Ayurvedic Herbal Spotlight: Rose
- Krystal Andrade
- 8 hours ago
- 3 min read

Welcome to our Ayurvedic Herbal Spotlight! Each month, we’ll delve into seasonal herbs that can assist you in maintaining balance. We will explore their medicinal actions, how they make you feel, their warming or cooling nature, and which doshas they benefit. Let’s enhance our well-being naturally!
Rose (Rosa centifolia, Rosa spp.)
Rose, known in Ayurveda as Shatapatri, meaning “a hundred petals,” is the queen of flowers. Rose is also one of humanity's oldest and most beloved medicinal plants, known across Ayurvedic, Persian, and Western herbal traditions for her profound ability to open and heal the heart — physically and emotionally. Rose has a deep affinity for the cardiovascular and reproductive systems, and is celebrated for cooling inflammation, lifting the spirits, and gently toning the tissues wherever she is applied.
Rose works as a gentle yet powerful nervine, renowned for soothing grief, heartbreak, and emotional tension while simultaneously cooling heat and congestion in the blood. The petals, hips, and essential oil are all medicinal, each offering a slightly different range of therapeutic gifts.
Medicinal Properties
Medicinal Actions: anti-inflammatory, antimicrobial, astringent, mild carminative and laxative, aphrodisiac, emmenagogue, antispasmodic, antidepressant, nervine, cardiac tonic
Promotes blood circulation, treats painful or delayed menstruation, dries cold, clear mucus discharges, relieves constrictive feelings of the chest and abdomen.
Nature: sweet, sour, slightly bitter, cool, dry
How It Makes You Feel: Rose is connected to the heart chakra, and is known to soothe emotional tension and anger. It lifts the spirits while also calming the nervous system. It tightens the tissues and is excellent for relieving excess fluids and inflammation of the skin or digestive system.
Recommended For: Primarily beneficial for excess Pitta. Also good for Vata and Kapha when paired with appropriate herbs.
Rose’s Key Medicinal Actions:
Heart tonic & nervine: Deeply supports the emotional heart — eases grief, heartbreak, anxiety, and melancholy. Calms the nervous system while gently uplifting the spirit, making it one of the most important herbs for emotional healing.
Cooling & anti-inflammatory: Reduces excess heat throughout the body, especially in the cardiovascular, digestive, and reproductive systems. Particularly valuable for conditions of redness, inflammation, irritation, and Pitta aggravation.
Astringent & vulnerary: Tones and tightens lax tissues, helps stop bleeding, and promotes wound healing both internally and externally. Useful for leaky gut, diarrhea, skin wounds, and mucous membrane inflammation.

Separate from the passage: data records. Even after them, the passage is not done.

-- ==== Sys2Proof/Certificates/Slice0/Obligations.lean ====
section
/-! DEFINITION. The statements for the provers. In each, `d` is the part, `q` the rest of the queue of commands; the words
`heard`, `awake`, `Hears`, `Takes`, `SessionClosed` and the others are those of Safety.lean. -/

section
open Sys2Proof Sys2Proof.Machine

/-! ### The machine -/

/-- One step runs the command at the front of the queue on the part with the rest of the queue. -/
def Obligations.StepRunsFrontCommand : Prop :=
  ∀ (c : Instr) (d : Device) (q : List Instr), step ⟨d, c :: q⟩ = exec c ⟨d, q⟩

/-- With nothing in the queue the part idles (the model's choice, log 2); every command takes a next state and leaves the rest of
the queue as it is (the model's form, log 1). -/
def Obligations.QueueIsKeptByEveryCommand : Prop :=
  (∀ d : Device, step ⟨d, []⟩ = .next ⟨d, []⟩) ∧
  (∀ (c : Instr) (d : Device) (q : List Instr), ∃ t : Device, exec c ⟨d, q⟩ = .next ⟨t, q⟩)

/-- The release of RESET leaves every block at its power-on values; each carrier-detect input is read. -/
def Obligations.ReleaseOfResetLeavesPowerOnValues : Prop :=
  ∀ (d : Device) (q : List Instr), d.resetAsserted = true →
    ∃ t : Device, exec .resetReleased ⟨d, q⟩ = .next ⟨t, q⟩ ∧ t.resetAsserted = false ∧
      (∀ st : Station,
        (t.ctx st).state = (if d.carrierDetect[st] then .idle else .offline .carrier) ∧
        (t.ctx st).dozeTimer = (if d.carrierDetect[st] then some 1200 else none) ∧
        (t.ctx st).session = none ∧ (t.ctx st).job = none ∧ (t.ctx st).endPending = none ∧
        (t.ctx st).idleTimer = none ∧ (t.ctx st).waitTimer = none ∧ (t.ctx st).jamTimer = none ∧
        (t.ctx st).faults = .clear ∧ (t.ctx st).meters = .zero ∧ t.path st = [] ∧
        t.port st = { carrier := d.carrierDetect[st], receiver := .waiting, ownQueue := [], textQueue := [], transmitter := .idle } ∧
        t.configs[st] = .defaults) ∧
      t.uplink = { carrier := d.uplinkDetect, receiver := .waiting, transmitter := .free } ∧
      t.tariff = { bankA := .empty, bankB := .empty, selector := .bankA } ∧
      t.accounts = [] ∧ t.exporting.period = 0 ∧ t.exporting.running = false ∧ t.exporting.exportedPeriod = 0 ∧
      t.exporting.cursor = 0 ∧ t.exporting.billsExpected = 0 ∧ t.exporting.billsSent = 0 ∧ t.exporting.frame = none ∧
      (∀ i, t.slot i = Slot.freed 0) ∧ t.payQueue = [] ∧ t.outstanding = 0 ∧ t.staleVoids = [] ∧
      t.reports = [] ∧ t.serviceUp = [] ∧
      t.mgmt = { input := [], inHand := none, replies := [], restartTaken := false, params := .defaults } ∧
      (∀ c : Fin 12, t.notices.pending[c] = false ∧ t.notices.enabled[c] = false ∧ t.notices.lastStation[c] = none) ∧
      t.notices.master = false ∧ t.notices.waiting = false ∧
      t.carrierDetect = d.carrierDetect ∧ t.uplinkDetect = d.uplinkDetect

/-- RESET asserted stops every port; while it is asserted, a command that is not a change of an input changes nothing. -/
def Obligations.ResetSilencesThePart : Prop :=
  (∀ (d : Device) (q : List Instr),
    ∃ t : Device, exec .resetAsserted ⟨d, q⟩ = .next ⟨t, q⟩ ∧ t.resetAsserted = true ∧
      (∀ st, (t.port st).receiver = .waiting ∧ (t.port st).transmitter = .idle) ∧
      t.uplink.receiver = .waiting ∧ t.uplink.transmitter = .free ∧
      t.carrierDetect = d.carrierDetect ∧ t.uplinkDetect = d.uplinkDetect) ∧
  (∀ (c : Instr) (d : Device) (q : List Instr), d.resetAsserted = true →
    (∀ st, c ≠ .stationCarrierLoss st ∧ c ≠ .stationCarrierReturn st) →
    c ≠ .uplinkCarrierLoss → c ≠ .uplinkCarrierReturn → c ≠ .resetAsserted → c ≠ .resetReleased →
    exec c ⟨d, q⟩ = .next ⟨d, q⟩)

/-! ### The words of the other statements -/

/-- R150, R153, R154: a frame produced for a station joins its own-frame queue; with the carrier ABSENT it is lost; with 16
queued it is discarded with the LINK notice and nothing else changes. -/
def Obligations.FramesJoinTheOwnQueue : Prop :=
  ∀ (d : Device) (st : Station) (f : StationFrame),
    ((d.port st).carrier = false → d.send st f = d) ∧
    ((d.port st).carrier = true → (d.port st).ownQueue.length < 16 →
      d.send st f = d.modPort st fun p => { p with ownQueue := p.ownQueue ++ [f] }) ∧
    ((d.port st).carrier = true → 16 ≤ (d.port st).ownQueue.length → d.send st f = d.notice .link (some st))

/-- R193: what an occurrence of a class does. -/
def Obligations.OccurrenceSetsPendingClass : Prop :=
  ∀ (d : Device) (c : NoticeClass) (x : Option Station),
    let n := d.notices
    let m := (d.notice c x).notices
    m.lastStation[c.index] = x ∧ m.pending[c.index] = true ∧
    m.waiting = (n.waiting || (!n.pending[c.index] && n.enabled[c.index] && n.master)) ∧
    m.enabled = n.enabled ∧ m.master = n.master ∧
    (∀ k : Fin 12, k ≠ c.index → m.pending[k] = n.pending[k] ∧ m.lastStation[k] = n.lastStation[k]) ∧
    d.notice c x = { d with notices := m }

Female reproductive support: Gently regulates the menstrual cycle, eases cramping and PMS, and supports emotional wellbeing throughout hormonal transitions including perimenopause. Acts as a mild emmenagogue to encourage healthy flow.
Digestive support: Soothes and cools the digestive tract, relieves nausea, intestinal cramping, and conditions of heat-driven indigestion. Rose hip is additionally highly nutritive, rich in vitamin C and antioxidants.
Skin & immune support: Antimicrobial and anti-inflammatory properties make rose excellent for skin conditions involving heat and redness (rosacea, acne, eczema). Rose hip seed oil and internal use of hips supports immune resilience through dense micronutrient content.
How Rose Affects the Doshas
Vata: MILDLY PACIFYING
Calms nervous agitation, grief, and emotional fragility associated with Vata imbalance. The nervine and heart-opening qualities are especially grounding for Vata.
Especially helpful for anxiety, emotional depletion, insomnia, and grief. Best combined with nourishing, warming herbs for deeply depleted Vata states.
Pitta: STRONGLY PACIFYING
Rose's cooling, calming, and anti-inflammatory nature makes it one of the most ideal herbs for Pitta. It clears heat from the blood, liver, and reproductive system while soothing the fiery emotional states of Pitta.
Ideal for anger, irritability, inflammation, heavy or painful periods, skin redness, and heartburn. Rose water on the face is a classic Pitta remedy.
Kapha: NEUTRAL TO MILD INCREASE
Rose's cool and slightly moist nature is not ideal in excess for Kapha types, though its astringent quality offers some balance. The uplifting and heart-opening emotional effects can support Kapha's tendency toward stagnation and depression.
Use in moderation; combine with warming, stimulating herbs such as ginger or black pepper to counterbalance the cooling effect.
Sources
Khasala, Karta Purkh Singh & Tierra, Michael. The Way of Ayurvedic Herbs. 2008, pp. 175.
Tierra, Michael, C.A., N.D. Planetary Herbology, 1988, pp. 257, 282.